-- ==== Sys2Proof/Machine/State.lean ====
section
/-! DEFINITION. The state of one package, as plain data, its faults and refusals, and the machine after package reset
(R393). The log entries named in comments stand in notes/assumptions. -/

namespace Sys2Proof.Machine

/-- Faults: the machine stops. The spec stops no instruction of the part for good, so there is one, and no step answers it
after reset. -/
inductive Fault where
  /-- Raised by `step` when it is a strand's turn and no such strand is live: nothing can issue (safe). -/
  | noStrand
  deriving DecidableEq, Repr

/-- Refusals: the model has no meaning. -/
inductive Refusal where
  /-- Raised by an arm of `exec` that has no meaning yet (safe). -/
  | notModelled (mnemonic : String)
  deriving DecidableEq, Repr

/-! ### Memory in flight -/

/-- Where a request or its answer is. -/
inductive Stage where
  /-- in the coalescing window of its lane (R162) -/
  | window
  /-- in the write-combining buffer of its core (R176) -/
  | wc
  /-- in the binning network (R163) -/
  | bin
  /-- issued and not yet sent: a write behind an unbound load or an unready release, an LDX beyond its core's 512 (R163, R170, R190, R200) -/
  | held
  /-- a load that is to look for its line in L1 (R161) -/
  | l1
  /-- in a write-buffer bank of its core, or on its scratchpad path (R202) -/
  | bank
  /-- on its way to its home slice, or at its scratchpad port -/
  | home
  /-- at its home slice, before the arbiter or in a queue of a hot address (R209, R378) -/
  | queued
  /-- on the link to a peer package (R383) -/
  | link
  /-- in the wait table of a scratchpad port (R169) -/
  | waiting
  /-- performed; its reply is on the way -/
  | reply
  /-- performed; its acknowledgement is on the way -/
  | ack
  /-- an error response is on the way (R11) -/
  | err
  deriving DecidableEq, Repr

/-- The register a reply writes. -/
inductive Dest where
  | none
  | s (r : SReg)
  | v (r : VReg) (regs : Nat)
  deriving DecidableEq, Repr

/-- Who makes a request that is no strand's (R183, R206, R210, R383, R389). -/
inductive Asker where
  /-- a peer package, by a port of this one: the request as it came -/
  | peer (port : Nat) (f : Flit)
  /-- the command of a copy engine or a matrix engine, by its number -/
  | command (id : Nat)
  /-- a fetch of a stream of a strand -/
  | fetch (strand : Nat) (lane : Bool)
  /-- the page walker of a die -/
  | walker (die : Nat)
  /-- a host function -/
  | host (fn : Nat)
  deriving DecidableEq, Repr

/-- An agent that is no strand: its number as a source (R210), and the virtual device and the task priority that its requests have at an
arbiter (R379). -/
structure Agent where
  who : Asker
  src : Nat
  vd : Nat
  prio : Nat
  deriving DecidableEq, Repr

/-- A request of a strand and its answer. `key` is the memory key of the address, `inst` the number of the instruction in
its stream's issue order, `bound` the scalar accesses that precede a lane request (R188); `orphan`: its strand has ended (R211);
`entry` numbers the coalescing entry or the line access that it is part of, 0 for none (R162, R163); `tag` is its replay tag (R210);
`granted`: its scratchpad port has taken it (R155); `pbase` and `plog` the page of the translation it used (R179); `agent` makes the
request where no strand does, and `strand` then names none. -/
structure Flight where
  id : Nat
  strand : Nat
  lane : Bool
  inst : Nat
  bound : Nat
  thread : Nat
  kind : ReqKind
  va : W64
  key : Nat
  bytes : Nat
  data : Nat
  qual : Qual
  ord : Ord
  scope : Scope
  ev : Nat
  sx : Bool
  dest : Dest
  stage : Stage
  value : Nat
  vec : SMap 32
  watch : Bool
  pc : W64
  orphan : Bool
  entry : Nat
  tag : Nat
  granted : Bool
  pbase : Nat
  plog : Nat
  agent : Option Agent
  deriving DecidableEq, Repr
++++++
* REQUIRED WORK:
Print, please, the lines above from the very first through the one that holds "yet (safe). -/", both included, word for word and with nothing else.

* TASK OUTPUT:
-- ==== Sys2Proof/Machine/State.lean ====
section
/-! DEFINITION. The state of one package, as plain data, its faults and refusals, and the machine after package reset
(R393). The log entries named in comments stand in notes/assumptions. -/

namespace Sys2Proof.Machine

/-- Faults: the machine stops. The spec stops no instruction of the part for good, so there is one, and no step answers it
after reset. -/
inductive Fault where
  /-- Raised by `step` when it is a strand's turn and no such strand is live: nothing can issue (safe). -/
  | noStrand
  deriving DecidableEq, Repr

/-- Refusals: the model has no meaning. -/
inductive Refusal where
  /-- Raised by an arm of `exec` that has no meaning yet (safe). -/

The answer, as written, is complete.